Protocols in Networking

Many protocols exist, each serving a specific role. For example:

Table listing protocols and their purposes: TCP ensures reliable delivery, IP routes packets, TLS encrypts and authenticates, and HTTP defines message exchange between clients and servers

Each protocol operates at a specific layer of the networking architecture, building on the services of the protocols below it.

Diagram of the networking stack: Application Layer (HTTP) on top, followed by Transport Layer (TCP or QUIC), Internet Layer (IP), and Link Layer (Ethernet/WiFi)
Each protocol operates at a different layer to achieve seamless communication.

Important:

Traditional HTTP (HTTP/1.1, HTTP/2) relies on TCP to deliver its messages.
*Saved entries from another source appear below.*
/-- The registers of block DISP. -/
def regsDisp : List RegDef := [
  ⟨"DISP_CFG", 0x3000000, [], false, [], none, false, false, [⟨3, 0, .st, "retry_limit"⟩, ⟨11, 4, .st, "keeper_chan"⟩, ⟨19, 12, .st, "orphan_table"⟩], 0xEFFF1⟩,
  ⟨"DISP_TRACE_CFG", 0x3000004, [], false, [], none, false, false, [⟨0, 0, .rw, "en"⟩, ⟨15, 8, .rw, "kinds"⟩], 0x7F00⟩,
  ⟨"DISP_TRACE_BASE_LO", 0x3000008, [], false, [], none, false, false, [⟨31, 0, .ro, "base"⟩], 0x0⟩,
  ⟨"DISP_TRACE_BASE_HI", 0x300000C, [], false, [], none, false, false, [⟨7, 0, .ro, "base"⟩], 0x0⟩,
  ⟨"DISP_TRACE_WP", 0x3000010, [], false, [], none, false, false, [⟨15, 0, .ro, "next"⟩, ⟨31, 16, .ro, "wraps"⟩], 0x0⟩,
  ⟨"DISP_GAL_STAT", 0x3000100, [(4, 16)], false, [], none, false, true, [⟨12, 0, .ro, "queued"⟩, ⟨22, 16, .ro, "pending"⟩, ⟨31, 24, .ro, "orph_next"⟩], 0x0⟩,
  ⟨"DISP_HOLD", 0x3000200, [(4, 2)], false, [], none, false, true, [⟨19, 0, .ro, "held"⟩], 0x0⟩,
  ⟨"DISP_CNT", 0x3000300, [(4, 9)], false, [], none, false, false, [⟨31, 0, .rc, "count"⟩], 0x0⟩]

/-- The registers of block LTCH. -/
def regsLtch : List RegDef := [
  ⟨"LTCH_GRP0", 0x3400000, [(8, 64)], false, [], none, false, false, [⟨15, 0, .st, "gal_mask"⟩, ⟨23, 16, .st, "thr_mask"⟩, ⟨24, 24, .st, "host"⟩, ⟨25, 25, .st, "peer"⟩, ⟨26, 26, .st, "policy"⟩], 0x1FFFFFF⟩,
  ⟨"LTCH_GRP1", 0x3400004, [(8, 64)], false, [], none, false, false, [⟨15, 0, .st, "timeout"⟩, ⟨31, 16, .st, "hold_limit"⟩], 0x3E80040⟩,
  ⟨"LTCH_CNT", 0x3400200, [(4, 12)], false, [], none, false, false, [⟨31, 0, .rc, "count"⟩], 0x0⟩,
  ⟨"LTCH_HOST_SEL", 0x3400400, [], true, [3, 4], none, false, false, [⟨11, 0, .rw, "latch"⟩], 0x0⟩,
  ⟨"LTCH_HOST_ACQ", 0x3400404, [], true, [], none, false, true, [⟨7, 0, .ro, "code"⟩], 0x0⟩,
  ⟨"LTCH_HOST_TRY", 0x3400408, [], true, [], none, false, true, [⟨7, 0, .ro, "code"⟩], 0x0⟩,
  ⟨"LTCH_HOST_REL", 0x340040C, [], true, [3, 4], none, false, false, [⟨1, 0, .wo, "op"⟩], 0x0⟩,
  ⟨"LTCH_HOST_RSTAT", 0x3400410, [], true, [], none, false, false, [⟨7, 0, .ro, "code"⟩], 0x0⟩,
  ⟨"LTCH_STAT", 0x3410000, [(4, 4096)], false, [], none, false, true, [⟨31, 0, .ro, "status"⟩], 0x0⟩]

/-- The registers of block GALL. -/
def regsGall : List RegDef := [
  ⟨"GALL_CORE_MAP", 0x3800000, [(262144, 16)], false, [], none, false, true, [⟨31, 0, .ro, "phys"⟩], 0x76543210⟩,
  ⟨"GALL_CORE_STAT", 0x3800004, [(262144, 16)], false, [], none, false, true, [⟨8, 0, .ro, "retired"⟩, ⟨15, 12, .ro, "spare"⟩, ⟨19, 16, .ro, "active"⟩], 0x88000⟩,
  ⟨"GALL_RETIRE_CNT", 0x3800008, [(262144, 16)], false, [], none, false, false, [⟨31, 0, .ro, "count"⟩], 0x0⟩,
  ⟨"GALL_CFG", 0x3800010, [(262144, 16)], false, [], none, false, false, [⟨0, 0, .st, "still_en"⟩, ⟨1, 1, .st, "still_mode"⟩, ⟨9, 2, .st, "still_period"⟩, ⟨13, 10, .st, "keeper_tick"⟩], 0x1041⟩,
  ⟨"GALL_STILL", 0x3800020, [(262144, 16)], false, [], none, false, true, [⟨8, 0, .ro, "still"⟩], 0x0⟩,
  ⟨"GALL_STILL_CNT", 0x3800024, [(262144, 16)], false, [], none, false, false, [⟨31, 0, .rc, "count"⟩], 0x0⟩,
  ⟨"GALL_SEV", 0x3800030, [(262144, 16)], false, [], none, false, false, [⟨7, 0, .wo, "threads"⟩, ⟨10, 8, .wo, "core"⟩, ⟨11, 11, .wo, "all"⟩], 0x0⟩,
  ⟨"GALL_CORE_CTL", 0x3800040, [(262144, 16)], false, [], none, false, false, [⟨0, 0, .wo, "retire"⟩, ⟨4, 1, .wo, "phys"⟩], 0x0⟩,
  ⟨"GALL_THR_CTL", 0x3800044, [(262144, 16)], true, [], none, false, false, [⟨2, 0, .wo, "core"⟩, ⟨5, 3, .wo, "thread"⟩, ⟨7, 6, .wo, "op"⟩], 0x0⟩,
  ⟨"GALL_THR_CTL_STAT", 0x3800048, [(262144, 16)], true, [], none, false, false, [⟨7, 0, .ro, "code"⟩], 0x0⟩,
  ⟨"GALL_THR_STAT", 0x3800100, [(262144, 16), (4, 64)], false, [], none, false, true, [⟨2, 0, .ro, "state"⟩, ⟨5, 3, .ro, "wait"⟩, ⟨6, 6, .ro, "park"⟩, ⟨7, 7, .ro, "keeper"⟩, ⟨31, 16, .ro, "reset_gen"⟩], 0x0⟩,
  ⟨"GALL_FAULT_PC", 0x3800200, [(262144, 16), (8, 64)], false, [], none, false, false, [⟨31, 0, .ro, "pc"⟩], 0x0⟩,
  ⟨"GALL_FAULT_CL", 0x3800204, [(262144, 16), (8, 64)], false, [], none, false, false, [⟨7, 0, .ro, "class"⟩, ⟨15, 8, .ro, "opcode"⟩], 0x0⟩,
  ⟨"GALL_CHAN", 0x3801000, [(262144, 16), (4, 256)], false, [], none, false, false, [⟨0, 0, .st, "enable"⟩, ⟨3, 1, .st, "rx_core"⟩, ⟨6, 4, .st, "rx_thread"⟩, ⟨7, 7, .st, "local"⟩], 0x0⟩,
  ⟨"GALL_CHAN_STAT", 0x3801400, [(262144, 16), (4, 256)], false, [], none, false, true, [⟨2, 0, .ro, "fill"⟩, ⟨9, 3, .ro, "waiters"⟩], 0x0⟩]

/-- The registers of block SEAL. -/
def regsSeal : List RegDef := [
  ⟨"SEAL_CFG", 0x4000000, [], false, [], none, false, false, [⟨6, 0, .st, "hs_reserve"⟩, ⟨7, 7, .st, "confirm_neg"⟩, ⟨23, 8, .st, "kat_period"⟩], 0x3E80C⟩,
  ⟨"SEAL_KEYSTORE", 0x4000004, [], false, [], none, false, false, [⟨16, 0, .ro, "slots"⟩], 0x0⟩,
  ⟨"SEAL_POOL_STAT", 0x4000008, [], false, [], none, false, true, [⟨6, 0, .ro, "active"⟩, ⟨11, 8, .ro, "spares"⟩, ⟨27, 16, .ro, "queued"⟩], 0x860⟩,
  ⟨"SEAL_RETIRE_CNT", 0x400000C, [], false, [], none, false, false, [⟨31, 0, .ro, "count"⟩], 0x0⟩,
  ⟨"SEAL_ENG_CTL", 0x4000010, [], true, [], none, false, false, [⟨6, 0, .wo, "eng"⟩, ⟨7, 7, .wo, "retire"⟩], 0x0⟩,
  ⟨"SEAL_ENG_CTL_STAT", 0x4000014, [], true, [], none, false, false, [⟨7, 0, .ro, "code"⟩], 0x0⟩,
  ⟨"SEAL_HASH_STAT", 0x4000018, [], false, [], none, false, true, [⟨5, 0, .ro, "active"⟩], 0x20⟩,
  ⟨"SEAL_SLOT_QRY", 0x4000020, [], true, [], none, false, false, [⟨15, 0, .wo, "slot"⟩], 0x0⟩,
  ⟨"SEAL_SLOT_CTL", 0x4000024, [], true, [], none, false, false, [⟨15, 0, .wo, "slot"⟩, ⟨17, 16, .wo, "op"⟩], 0x0⟩,
  ⟨"SEAL_SLOT_CTL_STAT", 0x4000028, [], true, [], none, false, false, [⟨7, 0, .ro, "code"⟩], 0x0⟩,
  ⟨"SEAL_SLOT_W", 0x4000030, [(4, 8)], true, [], none, false, true, [⟨31, 0, .ro, "word"⟩], 0x0⟩,
  ⟨"SEAL_ENG_STAT", 0x4000100, [(4, 104)], false, [], none, false, true, [⟨1, 0, .ro, "state"⟩, ⟨3, 2, .ro, "jobs"⟩, ⟨7, 4, .ro, "cause"⟩, ⟨8, 8, .ro, "hs"⟩], 0x0⟩,
  ⟨"SEAL_CNT", 0x4000300, [(4, 10)], false, [], none, false, false, [⟨31, 0, .rc, "count"⟩], 0x0⟩,
  ⟨"SEAL_POLICY", 0x4000400, [(4, 256)], false, [], none, false, false, [⟨4, 0, .st, "ops"⟩, ⟨31, 16, .st, "gal_mask"⟩], 0x0⟩,
  ⟨"SEAL_XPORT_PUB", 0x4001000, [(4, 392)], false, [], none, false, true, [⟨31, 0, .ro, "key"⟩], 0x0⟩]

/-- The registers of block FMTE. -/
def regsFmte : List RegDef := [
  ⟨"FMTE_CFG", 0x4400000, [], false, [], none, false, false, [⟨0, 0, .st, "cross_check"⟩, ⟨16, 1, .st, "kat_period"⟩], 0x7D0⟩,
  ⟨"FMTE_POOL_STAT", 0x4400004, [], false, [], none, false, true, [⟨4, 0, .ro, "active"⟩, ⟨9, 8, .ro, "spares"⟩, ⟨26, 16, .ro, "queued"⟩], 0x210⟩,
  ⟨"FMTE_RETIRE_CNT", 0x4400008, [], false, [], none, false, false, [⟨31, 0, .ro, "count"⟩], 0x0⟩,
  ⟨"FMTE_ENG_CTL", 0x4400010, [], true, [], none, false, false, [⟨4, 0, .wo, "eng"⟩, ⟨5, 5, .wo, "retire"⟩], 0x0⟩,
  ⟨"FMTE_ENG_CTL_STAT", 0x4400014, [], true, [], none, false, false, [⟨7, 0, .ro, "code"⟩], 0x0⟩,
  ⟨"FMTE_ENG_STAT", 0x4400100, [(4, 18)], false, [], none, false, true, [⟨1, 0, .ro, "state"⟩, ⟨3, 2, .ro, "jobs"⟩, ⟨7, 4, .ro, "cause"⟩], 0x0⟩,
  ⟨"FMTE_CNT", 0x4400200, [(4, 5)], false, [], none, false, false, [⟨31, 0, .rc, "count"⟩], 0x0⟩,
  ⟨"FMTE_REASON", 0x4400284, [(4, 15)], false, [], none, false, false, [⟨31, 0, .rc, "count"⟩], 0x0⟩,
  ⟨"FMTE_PROG", 0x4410000, [(16, 256), (4, 4)], false, [], none, false, false, [⟨31, 0, .st, "header"⟩], 0x0⟩,
  ⟨"FMTE_CUR", 0x4420000, [(4, 1000)], false, [], none, false, false, [⟨31, 0, .st, "entry"⟩], 0x0⟩,
  ⟨"FMTE_EBCDIC", 0x4430000, [(4, 64)], false, [], none, false, false, [⟨31, 0, .st, "map"⟩], 0x0⟩,
  ⟨"FMTE_CONST", 0x4440000, [(4, 4096)], false, [], none, false, false, [⟨31, 0, .st, "pool"⟩], 0x0⟩,
  ⟨"FMTE_DICT", 0x4500000, [(4, 16384)], false, [], none, false, false, [⟨31, 0, .st, "entry"⟩], 0x0⟩,
  ⟨"FMTE_NAME", 0x4600000, [(4, 65536)], false, [], none, false, false, [⟨31, 0, .st, "name"⟩], 0x0⟩,
  ⟨"FMTE_STEP", 0x4700000, [(4, 32768)], false, [], none, false, false, [⟨31, 0, .st, "step"⟩], 0x0⟩]

/-- The registers of block BOOK. -/
def regsBook : List RegDef := [
  ⟨"BOOK_CFG", 0x4800000, [], false, [], none, false, false, [⟨1, 0, .st, "export_tgt"⟩, ⟨13, 2, .st, "export_bay"⟩, ⟨21, 14, .st, "resend"⟩], 0x40000⟩,
  ⟨"BOOK_EXP_DMAC_LO", 0x4800004, [], false, [], none, false, false, [⟨31, 0, .st, "mac"⟩], 0x0⟩,
  ⟨"BOOK_EXP_DMAC_HI", 0x4800008, [], false, [], none, false, false, [⟨15, 0, .st, "mac"⟩], 0x0⟩,
  ⟨"BOOK_RING", 0x480000C, [], false, [], none, false, false, [⟨5, 0, .ro, "ring_log2"⟩], 0x1A⟩,
  ⟨"BOOK_WP_LO", 0x4800010, [], false, [], none, false, true, [⟨31, 0, .ro, "wp"⟩], 0x0⟩,
  ⟨"BOOK_WP_HI", 0x4800014, [], false, [], none, false, true, [⟨31, 0, .ro, "wp"⟩], 0x0⟩,
  ⟨"BOOK_EXP_LO", 0x4800018, [], false, [], none, false, true, [⟨31, 0, .ro, "exp"⟩], 0x0⟩,
  ⟨"BOOK_EXP_HI", 0x480001C, [], false, [], none, false, true, [⟨31, 0, .ro, "exp"⟩], 0x0⟩,
  ⟨"BOOK_ACK_LO", 0x4800020, [], false, [], none, false, false, [⟨31, 0, .rw, "ack"⟩], 0x0⟩,
  ⟨"BOOK_ACK_HI", 0x4800024, [], false, [], none, false, false, [⟨31, 0, .rw, "ack"⟩], 0x0⟩,
  ⟨"BOOK_SRACC", 0x4800030, [], false, [], none, false, false, [⟨15, 0, .st, "tally_gal"⟩, ⟨20, 16, .st, "cal_masters"⟩], 0xCFFFF⟩,
  ⟨"BOOK_SRCMD", 0x4800100, [(4, 12)], true, [3, 4], none, false, false, [⟨31, 0, .rw, "data"⟩], 0x0⟩,
  ⟨"BOOK_SRCMD_GO", 0x4800140, [], true, [3, 4], none, false, false, [⟨0, 0, .wo, "go"⟩], 0x0⟩,
  ⟨"BOOK_SRCMD_STAT", 0x4800144, [], true, [], none, false, false, [⟨0, 0, .ro, "busy"⟩, ⟨15, 8, .ro, "code"⟩], 0x0⟩,
  ⟨"BOOK_SRCMD_RES", 0x4800150, [(4, 8)], true, [], none, false, false, [⟨31, 0, .ro, "result"⟩], 0x0⟩,
  ⟨"BOOK_CNT", 0x4800200, [(4, 6)], false, [], none, false, false, [⟨31, 0, .rc, "count"⟩], 0x0⟩]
Newer HTTP versions (HTTP/3) operate over QUIC, a protocol built on top of UDP.

Why Protocols Matter

Without strict adherence to protocols:

  • Browsers wouldn’t understand web servers.
  • Emails couldn’t be reliably sent.
  • Secure transactions wouldn’t be possible.

Protocols ensure that systems developed by different organizations — across different devices, operating systems, and networks — can interoperate reliably.

In the case of HTTP, understanding its protocol rules allows developers to:

  • Correctly interpret how web communication works.
  • Spot and fix performance bottlenecks.
  • Diagnose unexpected network errors.
  • Build standards-compliant clients and servers.

Next, let’s explore who actually defines these protocols — and how Internet standards like HTTP are created and maintained.

Who Defines Protocols — and What is an RFC?

Now that we understand protocols are essential for communication, the next question is:

Who creates these protocols?

And how are they standardized across the entire Internet?

Key Organizations Behind Internet Standards

Two major organizations are responsible for developing and maintaining the technical standards that power the Internet and the Web:

Table listing two web standard organizations: IETF defines core Internet protocols like TCP, IP, and HTTP; W3C develops web technologies like HTML, CSS, and parts of web application architecture

Diagram showing the relationship between IETF and W3C: IETF defines protocols like TCP/IP or HTTP, which flow into W3C standards like HTML, CSS, and Web APIs
IETF defines communication standards; W3C defines web application standards.

The IETF — Shaping the Internet’s Communication

The Internet Engineering Task Force (IETF) is the primary body that defines how systems on the Internet communicate.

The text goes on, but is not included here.